Additionally, to maintain self-confidence and offset the stress of adult-doggy discipline, an adolescent dog requires many positive social interactions. Regular play sessions and repeated friendly encounters are vital. However, for many dogs, socialization with other dogs is abruptly curtailed at between six to eight months, usually following the first couple of scraps. This is especially true for small dogs and large dogs. Worrying that a little dog may get hurt, the owner is more likely to pick him up and less likely to let him play. Similarly, worrying a large dog might hurt other dogs, the owner now tends to keep her restrained on a tight leash. Thus, at a crucial developmental stage, many dogs are seldom allowed to interact with unfamiliar dogs. A vicious circle develops—the dog desocializes and his bite inhibition begins to drift, whereupon fights and potential damage now become more likely, making it even more difficult to socialize the dog.

To prevent your puppy from becoming asocial or antisocial during adolescence, he must continue to meet unfamiliar dogs on a regular basis. Always praise your puppy for meeting, greeting, and playing with unfamiliar dogs. Never take friendly behavior for granted. Always let your dog know that you are very happy when he is friendly. Throughout adolescence and adulthood, praise and reward your dog with food treats after every friendly encounter with another dog.

Bite Inhibition
Most dogs, especially males, are involved in a number of scraps during adolescence. If the dogs acquired good bite inhibition during puppyhood and learned how to resolve differences without causing harm, there is little, if any, damage. However, if the dogs did not learn bite inhibition as puppies, there may be substantial damage.
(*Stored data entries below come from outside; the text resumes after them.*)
-- ==== Sys2Proof/Syntax.lean ====
section
/-! DEFINITION. The commands of the module, one constructor per row of spec/opcode_table.json, with the operands
the row's step takes from outside: an index, a register value, a frame's bytes, an instant. -/

namespace Sys2Proof
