def rowsSTN0 : List RegRow := [
  ⟨0x200040, [(0x10000, 4)], [⟨6, 6, .rw, 0, false, false⟩, ⟨5, 5, .rw, 0, false, false⟩, ⟨4, 4, .rw, 1, false, false⟩, ⟨3, 1, .rw, 0, false, false⟩, ⟨0, 0, .rw, 0, false, true⟩]⟩,
  ⟨0x200044, [(0x10000, 4)], [⟨7, 6, .ro, 0, false, false⟩, ⟨5, 5, .ro, 0, false, false⟩, ⟨4, 4, .ro, 0, false, false⟩, ⟨3, 3, .ro, 0, false, false⟩, ⟨2, 2, .ro, 0, false, false⟩, ⟨1, 1, .ro, 0, false, false⟩, ⟨0, 0, .ro, 0, false, false⟩]⟩,
  ⟨0x200048, [(0x10000, 4)], [⟨23, 18, .rw, 0, false, false⟩, ⟨17, 12, .rw, 0x30, false, false⟩, ⟨11, 6, .rw, 0, false, false⟩, ⟨5, 5, .rw, 1, false, false⟩, ⟨4, 4, .rw, 0, false, false⟩]⟩,
  ⟨0x20004c, [(0x10000, 4)], [⟨31, 0, .ro, 0, false, false⟩]⟩,
  ⟨0x200050, [(0x10000, 4)], [⟨31, 16, .rw, 0x40, false, false⟩, ⟨1, 1, .ro, 0, false, false⟩, ⟨0, 0, .rw, 0, false, false⟩]⟩,
  ⟨0x200054, [(0x10000, 4)], [⟨31, 16, .rwl, 0x11, false, true⟩, ⟨15, 0, .rw, 0x11, false, true⟩]⟩,
  ⟨0x200060, [(0x10000, 4)], [⟨31, 16, .rw, 0, false, false⟩, ⟨9, 8, .rw, 0, false, false⟩, ⟨7, 7, .rw, 1, false, false⟩, ⟨6, 6, .rw, 1, false, false⟩, ⟨5, 5, .rw, 1, false, false⟩, ⟨4, 4, .rw, 1, false, false⟩, ⟨3, 3, .rw, 1, false, false⟩, ⟨1, 1, .rw, 0, false, false⟩, ⟨0, 0, .rw, 0, false, false⟩]⟩,
  ⟨0x200064, [(0x10000, 4)], [⟨0, 0, .w1c, 0, false, false⟩]⟩,
  ⟨0x200068, [(0x10000, 4)], [⟨31, 0, .rw, 0, false, false⟩]⟩,
  ⟨0x20006c, [(0x10000, 4)], [⟨31, 0, .rw, 0, false, false⟩]⟩,
  ⟨0x200070, [(0x10000, 4)], [⟨31, 0, .rw, 0xc0000000, false, false⟩]⟩,
  ⟨0x200074, [(0x10000, 4)], [⟨31, 0, .rw, 0, false, false⟩]⟩,
  ⟨0x200100, [(0x10000, 4), (4, 23)], [⟨31, 0, .rw, 0, false, false⟩]⟩,
  ⟨0x200160, [(0x10000, 4)], [⟨22, 0, .w1c, 0, false, false⟩]⟩,
  ⟨0x200200, [(0x10000, 4), (0x20, 4)], [⟨31, 31, .rw, 0, false, true⟩, ⟨8, 0, .rw, 0, false, false⟩]⟩,
  ⟨0x200204, [(0x10000, 4), (0x20, 4)], [⟨31, 0, .rw, 1, false, false⟩]⟩,
  ⟨0x200208, [(0x10000, 4), (0x20, 4)], [⟨31, 0, .rw, 0, false, false⟩]⟩,
  ⟨0x20020c, [(0x10000, 4), (0x20, 4)], [⟨31, 0, .rw, 0, false, false⟩]⟩,
  ⟨0x200210, [(0x10000, 4), (0x20, 4)], [⟨31, 0, .wo, 0, false, false⟩]⟩,
  ⟨0x200214, [(0x10000, 4), (0x20, 4)], [⟨31, 0, .wo, 0, false, false⟩]⟩,
  ⟨0x200218, [(0x10000, 4), (0x20, 4)], [⟨31, 0, .wo, 0, false, false⟩]⟩,
  ⟨0x200400, [(0x10000, 4), (8, 16)], [⟨31, 0, .rw, 0, false, false⟩]⟩,
  ⟨0x200404, [(0x10000, 4), (8, 16)], [⟨0, 0, .rw, 0, false, false⟩]⟩,
  ⟨0x200800, [(0x10000, 4), (0x100, 8)], [⟨31, 0, .rw, 0, false, false⟩]⟩,
  ⟨0x200804, [(0x10000, 4), (0x100, 8)], [⟨31, 0, .rw, 0, false, false⟩]⟩]

def rowsSTN1 : List RegRow := [
  ⟨0x200808, [(0x10000, 4), (0x100, 8)], [⟨0, 0, .rw, 0, false, false⟩]⟩,
  ⟨0x200840, [(0x10000, 4), (0x100, 8), (0x20, 4)], [⟨31, 31, .rw, 0, false, true⟩, ⟨8, 0, .rw, 0, false, false⟩]⟩,
  ⟨0x200844, [(0x10000, 4), (0x100, 8), (0x20, 4)], [⟨31, 0, .rw, 1, false, false⟩]⟩,
  ⟨0x200848, [(0x10000, 4), (0x100, 8), (0x20, 4)], [⟨31, 0, .rw, 0, false, false⟩]⟩,
  ⟨0x20084c, [(0x10000, 4), (0x100, 8), (0x20, 4)], [⟨31, 0, .rw, 0, false, false⟩]⟩,
  ⟨0x200850, [(0x10000, 4), (0x100, 8), (0x20, 4)], [⟨31, 0, .wo, 0, false, false⟩]⟩,
  ⟨0x200854, [(0x10000, 4), (0x100, 8), (0x20, 4)], [⟨31, 0, .wo, 0, false, false⟩]⟩,
  ⟨0x200858, [(0x10000, 4), (0x100, 8), (0x20, 4)], [⟨31, 0, .wo, 0, false, false⟩]⟩]

/-- The register rows of STN. -/
def rowsSTN : List RegRow := rowsSTN0 ++ rowsSTN1

def rowsAUX0 : List RegRow := [
  ⟨0x240040, [(0x10000, 8)], [⟨31, 31, .rw, 0, true, true⟩, ⟨30, 30, .rw, 1, true, false⟩, ⟨29, 29, .rwl, 0, true, false⟩, ⟨28, 27, .rw, 0, true, false⟩, ⟨26, 26, .rw, 0, true, false⟩, ⟨25, 25, .rw, 1, true, false⟩, ⟨24, 24, .rw, 1, true, false⟩, ⟨23, 23, .rw, 0, true, false⟩, ⟨22, 22, .rwl, 0, true, false⟩, ⟨15, 8, .rw, 0x14, true, false⟩]⟩,
  ⟨0x240044, [(0x10000, 8)], [⟨4, 4, .wo, 0, false, true⟩, ⟨3, 3, .wo, 0, false, true⟩, ⟨2, 2, .wo, 0, false, true⟩, ⟨1, 1, .wo, 0, false, true⟩, ⟨0, 0, .wo, 0, false, true⟩]⟩,
  ⟨0x240048, [(0x10000, 8)], [⟨11, 11, .w1c, 0, true, false⟩, ⟨10, 10, .ro, 0, true, false⟩, ⟨9, 9, .ro, 0, true, false⟩, ⟨8, 8, .ro, 0, false, false⟩, ⟨7, 7, .ro, 0, true, false⟩, ⟨6, 4, .ro, 0, true, false⟩, ⟨2, 0, .ro, 0, true, false⟩]⟩,
  ⟨0x24004c, [(0x10000, 8)], [⟨31, 24, .rw, 0, true, false⟩, ⟨23, 16, .rw, 0x20, true, false⟩, ⟨15, 8, .rw, 8, true, false⟩, ⟨3, 0, .rw, 0, true, false⟩]⟩,
  ⟨0x240050, [(0x10000, 8)], [⟨7, 0, .rw, 0x80, true, false⟩]⟩,
  ⟨0x240054, [(0x10000, 8)], [⟨31, 16, .rw, 0x32, true, false⟩, ⟨15, 8, .rw, 0x28, true, false⟩]⟩,
  ⟨0x240058, [(0x10000, 8)], [⟨31, 16, .rw, 0xe10, true, false⟩, ⟨15, 8, .rw, 0xa, true, false⟩, ⟨7, 0, .rw, 8, true, false⟩]⟩,
  ⟨0x24005c, [(0x10000, 8)], [⟨31, 16, .rw, 0, true, false⟩, ⟨15, 8, .rw, 0x64, true, false⟩, ⟨7, 0, .rw, 0xa, true, false⟩]⟩,
  ⟨0x240060, [(0x10000, 8)], [⟨31, 31, .wo, 0, false, true⟩, ⟨30, 30, .wo, 0, false, true⟩, ⟨15, 0, .rw, 0x1f4, true, false⟩]⟩,
  ⟨0x240064, [(0x10000, 8)], [⟨15, 0, .ro, 0, false, false⟩]⟩,
  ⟨0x240068, [(0x10000, 8)], [⟨9, 0, .w1c, 0, false, false⟩]⟩,
  ⟨0x24006c, [(0x10000, 8)], [⟨31, 31, .w1c, 0, true, false⟩, ⟨1, 0, .ro, 0, true, false⟩]⟩,
  ⟨0x240070, [(0x10000, 8)], [⟨31, 0, .ro, 0, true, false⟩]⟩,
  ⟨0x240074, [(0x10000, 8)], [⟨31, 0, .ro, 0, true, false⟩]⟩,
  ⟨0x240100, [(0x10000, 8), (4, 16)], [⟨31, 0, .rw, 0, true, false⟩]⟩,
  ⟨0x240140, [(0x10000, 8)], [⟨15, 0, .w1c, 0, true, false⟩]⟩]

/-- The register rows of AUX. -/
def rowsAUX : List RegRow := rowsAUX0

def rowsSWC0 : List RegRow := [
  ⟨0x300040, [], [⟨19, 16, .rw, 2, false, false⟩, ⟨15, 0, .rwl, 0x800, false, false⟩]⟩,
  ⟨0x300044, [], [⟨15, 0, .ro, 0xc000, false, false⟩]⟩,
  ⟨0x300048, [], [⟨15, 0, .rw, 0x1000, false, false⟩]⟩,
  ⟨0x30004c, [], [⟨7, 0, .rw, 0x10, false, false⟩]⟩,
  ⟨0x300050, [], [⟨15, 0, .rw, 0x12c, false, false⟩]⟩,
  ⟨0x300054, [], [⟨5, 0, .rw, 0x3f, false, false⟩]⟩,
  ⟨0x300058, [], [⟨1, 1, .ro, 0, false, true⟩, ⟨0, 0, .rw, 0, false, true⟩]⟩,
  ⟨0x300060, [], [⟨31, 0, .rw, 0, false, false⟩]⟩,
  ⟨0x300064, [], [⟨27, 16, .rw, 0, false, false⟩, ⟨15, 0, .rw, 0, false, false⟩]⟩,
  ⟨0x300068, [], [⟨25, 25, .rw, 0, false, false⟩, ⟨24, 24, .rw, 0, false, false⟩, ⟨23, 0, .rw, 0, false, false⟩]⟩,
  ⟨0x30006c, [], [⟨31, 31, .ro, 0, false, false⟩, ⟨3, 2, .ro, 0, false, false⟩, ⟨1, 0, .wo, 0, false, true⟩]⟩,
  ⟨0x300080, [(4, 23)], [⟨23, 12, .rw, 1, false, false⟩, ⟨11, 9, .rw, 0, false, false⟩, ⟨8, 8, .rw, 0, false, false⟩]⟩,
  ⟨0x300100, [(4, 4)], [⟨31, 31, .rw, 0, false, false⟩, ⟨21, 20, .rw, 0, false, false⟩, ⟨19, 0, .rw, 0, false, false⟩]⟩,
  ⟨0x300110, [], [⟨19, 16, .ro, 0, false, false⟩, ⟨15, 0, .ro, 0, false, false⟩]⟩,
  ⟨0x300400, [(0x40, 4), (4, 16)], [⟨31, 0, .rw, 0, false, true⟩]⟩,
  ⟨0x300800, [(0x40, 4)], [⟨31, 31, .rw, 0, false, false⟩, ⟨30, 30, .rw, 0, false, false⟩, ⟨29, 29, .rw, 0, false, false⟩, ⟨28, 27, .rw, 0, false, false⟩, ⟨26, 22, .rw, 0x10, false, false⟩]⟩,
  ⟨0x300804, [(0x40, 4)], [⟨23, 0, .rw, 0, false, false⟩]⟩,
  ⟨0x300808, [(0x40, 4)], [⟨23, 0, .rw, 0, false, false⟩]⟩,
  ⟨0x30080c, [(0x40, 4)], [⟨31, 16, .rw, 0, false, false⟩, ⟨15, 0, .rw, 0, false, false⟩]⟩,
  ⟨0x300810, [(0x40, 4)], [⟨31, 12, .rw, 0, false, false⟩]⟩,
  ⟨0x300814, [(0x40, 4)], [⟨31, 0, .rw, 0, false, false⟩]⟩,
  ⟨0x300818, [(0x40, 4)], [⟨31, 0, .ro, 0, false, false⟩]⟩,
  ⟨0x30081c, [(0x40, 4)], [⟨31, 0, .rw, 0, false, true⟩]⟩,
  ⟨0x300820, [(0x40, 4)], [⟨31, 0, .rw, 0, false, false⟩]⟩,
  ⟨0x300c00, [(4, 12)], [⟨31, 0, .rw, 0, false, false⟩]⟩]

def rowsSWC1 : List RegRow := [
  ⟨0x300c40, [], [⟨11, 0, .w1c, 0, false, false⟩]⟩,
  ⟨0x301000, [(4, 4096)], [⟨30, 30, .rw, 0, false, false⟩, ⟨23, 0, .rw, 0, false, false⟩]⟩,
  ⟨0x305000, [(0x10, 23), (4, 4)], [⟨31, 16, .ro, 0, false, false⟩, ⟨15, 0, .ro, 0, false, false⟩]⟩,
  ⟨0x300070, [], [⟨24, 16, .rwl, 0, false, false⟩]⟩,
  ⟨0x300074, [], [⟨0, 0, .w1s, 0, false, true⟩]⟩,
  ⟨0x310000, [(0x40, 4096)], [⟨31, 31, .rw, 0, false, true⟩, ⟨30, 29, .rw, 0, false, false⟩, ⟨28, 28, .rw, 0, false, false⟩, ⟨19, 0, .rw, 0, false, false⟩]⟩,
  ⟨0x310004, [(0x40, 4096)], [⟨19, 3, .rw, 0, false, false⟩]⟩,
  ⟨0x310008, [(0x40, 4096)], [⟨31, 16, .rw, 0x3e8, false, false⟩, ⟨15, 0, .rw, 0x3e8, false, false⟩]⟩,
  ⟨0x31000c, [(0x40, 4096)], [⟨31, 0, .rw, 0x7d0, false, false⟩]⟩,
  ⟨0x310010, [(0x40, 4096)], [⟨31, 6, .rw, 0, false, false⟩]⟩,
  ⟨0x310014, [(0x40, 4096)], [⟨31, 0, .rw, 0, false, false⟩]⟩,
  ⟨0x310018, [(0x40, 4096)], [⟨26, 16, .rw, 0, false, false⟩, ⟨15, 8, .rw, 0, false, false⟩]⟩,
  ⟨0x310020, [(0x40, 4096)], [⟨31, 0, .ro, 0, false, false⟩]⟩,
  ⟨0x310024, [(0x40, 4096)], [⟨31, 0, .ro, 0, false, false⟩]⟩,
  ⟨0x310028, [(0x40, 4096)], [⟨31, 0, .rw, 0, false, false⟩]⟩,
  ⟨0x31002c, [(0x40, 4096)], [⟨1, 1, .w1c, 0, false, false⟩, ⟨0, 0, .w1c, 0, false, false⟩]⟩]

/-- The register rows of SWC. -/
def rowsSWC : List RegRow := rowsSWC0 ++ rowsSWC1

def rowsRHZ0 : List RegRow := [
  ⟨0x400040, [], [⟨0, 0, .rw, 0, false, true⟩]⟩,
  ⟨0x400044, [], [⟨31, 30, .ro, 0, false, false⟩, ⟨9, 0, .ro, 0, false, false⟩]⟩,
  ⟨0x400080, [(4, 32)], [⟨31, 0, .w1c, 0, false, false⟩]⟩,
  ⟨0x400100, [(4, 32)], [⟨31, 0, .ro, 0, false, false⟩]⟩,
  ⟨0x401040, [(0x100, 17)], [⟨14, 8, .rw, 0, false, false⟩, ⟨6, 0, .ro, 0, false, false⟩]⟩,
  ⟨0x401080, [(0x100, 17), (4, 12)], [⟨31, 0, .rw, 0, false, false⟩]⟩,
  ⟨0x4010c0, [(0x100, 17)], [⟨11, 0, .w1c, 0, false, false⟩]⟩,
  ⟨0x404000, [(0x40, 16)], [⟨31, 31, .rw, 0, false, true⟩, ⟨8, 8, .rw, 0, false, false⟩, ⟨7, 4, .rw, 5, false, false⟩, ⟨2, 0, .rw, 1, false, false⟩]⟩,
  ⟨0x404004, [(0x40, 16)], [⟨19, 0, .rw, 0x249f0, false, false⟩]⟩,
  ⟨0x404008, [(0x40, 16)], [⟨15, 0, .rw, 0x3e8, false, false⟩]⟩,
  ⟨0x40400c, [(0x40, 16)], [⟨31, 16, .ro, 0, false, false⟩, ⟨15, 0, .rw, 0x7d0, false, false⟩]⟩,
  ⟨0x404010, [(0x40, 16)], [⟨24, 6, .rw, 0, false, false⟩]⟩,
  ⟨0x404014, [(0x40, 16)], [⟨29, 16, .rw, 0, false, false⟩, ⟨12, 0, .rw, 0, false, false⟩]⟩,
  ⟨0x404018, [(0x40, 16)], [⟨31, 0, .ro, 0, false, false⟩]⟩,
  ⟨0x40401c, [(0x40, 16)], [⟨31, 0, .ro, 0, false, false⟩]⟩,
  ⟨0x404020, [(0x40, 16)], [⟨31, 0, .rw, 0, false, false⟩]⟩,
  ⟨0x404024, [(0x40, 16)], [⟨31, 0, .rw, 0, false, false⟩]⟩,
  ⟨0x404028, [(0x40, 16)], [⟨26, 16, .ro, 0, false, false⟩, ⟨10, 0, .ro, 0, false, false⟩]⟩,
  ⟨0x40402c, [(0x40, 16)], [⟨1, 0, .w1c, 0, false, false⟩]⟩,
  ⟨0x410000, [(0x40, 1024)], [⟨31, 31, .rw, 0, false, true⟩, ⟨30, 30, .rw, 1, false, false⟩, ⟨29, 29, .rw, 0, false, false⟩, ⟨28, 27, .rw, 2, false, false⟩, ⟨26, 25, .rw, 0, false, false⟩, ⟨23, 20, .rw, 0, false, false⟩, ⟨19, 16, .rw, 1, false, false⟩, ⟨9, 5, .rw, 0x1f, false, false⟩, ⟨4, 0, .rw, 0, false, false⟩]⟩,
  ⟨0x410004, [(0x40, 1024)], [⟨31, 16, .rw, 0, false, false⟩, ⟨4, 0, .rw, 8, false, false⟩]⟩,
  ⟨0x410008, [(0x40, 1024)], [⟨31, 0, .rw, 0, false, false⟩]⟩,
  ⟨0x41000c, [(0x40, 1024)], [⟨15, 0, .rw, 0, false, false⟩]⟩,
  ⟨0x410010, [(0x40, 1024)], [⟨31, 0, .rw, 1, false, false⟩]⟩,
  ⟨0x410014, [(0x40, 1024)], [⟨12, 0, .rw, 0, false, false⟩]⟩]

def rowsRHZ1 : List RegRow := [
  ⟨0x410018, [(0x40, 1024)], [⟨23, 0, .rw, 0xc350, false, false⟩]⟩,
  ⟨0x41001c, [(0x40, 1024)], [⟨6, 0, .rw, 0, false, false⟩]⟩,
  ⟨0x430000, [(0x40, 1024), (4, 16)], [⟨31, 0, .rw, 0, false, false⟩]⟩,
  ⟨0x420000, [(0x40, 1024)], [⟨31, 28, .ro, 0, false, false⟩, ⟨27, 25, .ro, 0, false, false⟩, ⟨24, 24, .ro, 0, false, false⟩, ⟨23, 22, .ro, 0, false, false⟩, ⟨21, 17, .ro, 0, false, false⟩, ⟨16, 16, .ro, 0, false, false⟩, ⟨15, 15, .ro, 0, false, false⟩, ⟨14, 14, .ro, 0, false, false⟩, ⟨13, 13, .w1c, 0, false, false⟩]⟩,
  ⟨0x420004, [(0x40, 1024)], [⟨31, 24, .ro, 0, false, false⟩, ⟨16, 0, .ro, 0, false, false⟩]⟩,
  ⟨0x420008, [(0x40, 1024)], [⟨31, 0, .ro, 0, false, false⟩]⟩,
  ⟨0x42000c, [(0x40, 1024)], [⟨31, 0, .ro, 0, false, false⟩]⟩,
  ⟨0x420010, [(0x40, 1024)], [⟨31, 0, .ro, 0, false, false⟩]⟩,
  ⟨0x420014, [(0x40, 1024)], [⟨13, 0, .ro, 0, false, false⟩]⟩,
  ⟨0x420018, [(0x40, 1024)], [⟨31, 0, .ro, 0, false, false⟩]⟩,
  ⟨0x42001c, [(0x40, 1024)], [⟨7, 0, .w1c, 0, false, false⟩]⟩,
  ⟨0x420020, [(0x40, 1024), (4, 8)], [⟨31, 0, .rw, 0, false, false⟩]⟩,
  ⟨0x400048, [], [⟨24, 16, .rwl, 0, false, false⟩]⟩,
  ⟨0x40004c, [], [⟨15, 0, .rw, 0x43b8, false, false⟩]⟩,
  ⟨0x400050, [], [⟨31, 31, .ro, 0, false, true⟩, ⟨30, 30, .wo, 0, false, true⟩, ⟨29, 28, .ro, 0, false, true⟩, ⟨11, 0, .rw, 0, false, true⟩]⟩,
  ⟨0x400054, [], [⟨31, 0, .rw, 0, false, false⟩]⟩,
  ⟨0x400058, [], [⟨31, 0, .rw, 0, false, false⟩]⟩,
  ⟨0x400180, [(4, 128)], [⟨31, 0, .w1c, 0, false, false⟩]⟩,
  ⟨0x400380, [(4, 128)], [⟨31, 0, .ro, 0, false, false⟩]⟩,
  ⟨0x400800, [(4, 256)], [⟨31, 0, .rw, 0, false, false⟩]⟩,
  ⟨0x500000, [(0x40, 4096)], [⟨31, 31, .rw, 0, false, true⟩, ⟨30, 30, .rw, 0, false, false⟩, ⟨29, 29, .rw, 0, false, false⟩, ⟨28, 28, .rw, 0, false, false⟩, ⟨27, 23, .rw, 0, false, false⟩, ⟨22, 18, .rw, 0x1f, false, false⟩, ⟨7, 0, .rw, 0, false, false⟩]⟩,
  ⟨0x500004, [(0x40, 4096)], [⟨31, 16, .rw, 0, false, false⟩, ⟨6, 0, .rw, 0, false, false⟩]⟩,
  ⟨0x500008, [(0x40, 4096)], [⟨31, 0, .rw, 0, false, false⟩]⟩,
  ⟨0x50000c, [(0x40, 4096)], [⟨15, 0, .rw, 0, false, false⟩]⟩,
  ⟨0x500010, [(0x40, 4096)], [⟨31, 0, .rw, 1, false, false⟩]⟩]

def rowsRHZ2 : List RegRow := [
  ⟨0x500014, [(0x40, 4096)], [⟨19, 3, .rw, 0, false, false⟩]⟩,
  ⟨0x500018, [(0x40, 4096)], [⟨15, 0, .rw, 0, false, false⟩]⟩,
  ⟨0x540000, [(0x40, 4096), (4, 16)], [⟨31, 0, .rw, 0, false, false⟩]⟩,
  ⟨0x580000, [(0x20, 4096)], [⟨31, 28, .ro, 0, false, false⟩, ⟨27, 24, .ro, 0, false, false⟩, ⟨23, 23, .ro, 0, false, false⟩, ⟨22, 22, .w1c, 0, false, false⟩, ⟨21, 21, .w1c, 0, false, false⟩, ⟨15, 0, .ro, 0, false, false⟩]⟩,
  ⟨0x580004, [(0x20, 4096)], [⟨31, 0, .ro, 0, false, false⟩]⟩,
  ⟨0x580008, [(0x20, 4096)], [⟨31, 0, .ro, 0, false, false⟩]⟩,
  ⟨0x58000c, [(0x20, 4096)], [⟨3, 0, .w1c, 0, false, false⟩]⟩,
  ⟨0x580010, [(0x20, 4096), (4, 4)], [⟨31, 0, .rw, 0, false, false⟩]⟩,
  ⟨0x600000, [(0x100, 4096), (4, 64)], [⟨31, 24, .rw, 0, false, false⟩, ⟨23, 16, .rw, 0, false, false⟩, ⟨15, 8, .rw, 0, false, false⟩, ⟨7, 0, .rw, 0, false, false⟩]⟩]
Dog fights are noisy and scary, and many owners insist: "He fights all the time and is trying to kill the other dogs!" It is essential to objectively assess which dogs are dangerous and which are not. Calculate the dog's fight/bite ratio by asking, "How many times has the dog fought?" and "How many fights warranted veterinary treatment for severe bites?" The observation (that the dog fights a lot of the time) and the assumption (that the dog is trying to kill other dogs) are quite contradictory. If the dog is trying to kill other dogs, then obviously he is not that good at it, since he has had numerous attempts and failed on every occasion. On the contrary, a large number of fights and the absence of injury, offers proof the dog is definitely not trying to kill other dogs. (If one dog were truly trying to harm another dog, the physical damage from a single incident would be extreme.) Certainly he is undersocialized but he has marvelous bite inhibition.

"Growl classes" provide an effective solution for scrappy dogs that have never harmed another dog. Owners can safely practice controlling their dogs in a controlled setting, and dogs may gradually rebuild their confidence so that eventually they may resume socialization and play.

For dogs that harm other dogs, common-sense and precautionary management are the only options. The dog should be kept on-leash and muzzled whenever on public property. Allowing a dog that harms other puppies and dogs the opportunity to interact with other dogs would be unfair, irresponsible, and potentially dangerous.

Bite inhibition is the key. The issue is not really whether dogs fight, but whether or not one dog harms another. Puppies that had ample opportunities to socialize, play-fight, and play-bite with other puppies usually develop good bite-inhibition. They learned how to inhibit the power of their jaws and consequently may resolve adulthood differences without causing harm. Bite inhibition can only safely be established during puppyhood. Giving your puppy the opportunity to develop good bite inhibition is the most important reason for enrolling in puppy class.